**WHAT IS EXPECTED**
In the entries that follow, how many lines hold the string "abbrev"? Give only that number.

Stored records
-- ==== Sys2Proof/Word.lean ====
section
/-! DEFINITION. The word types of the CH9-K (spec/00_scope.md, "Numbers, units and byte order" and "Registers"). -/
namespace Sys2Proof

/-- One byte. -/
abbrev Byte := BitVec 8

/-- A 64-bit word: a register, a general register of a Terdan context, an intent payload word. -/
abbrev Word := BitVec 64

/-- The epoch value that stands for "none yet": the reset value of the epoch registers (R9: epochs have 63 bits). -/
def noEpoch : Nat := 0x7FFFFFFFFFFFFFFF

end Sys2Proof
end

**TASK RESPONSE**
2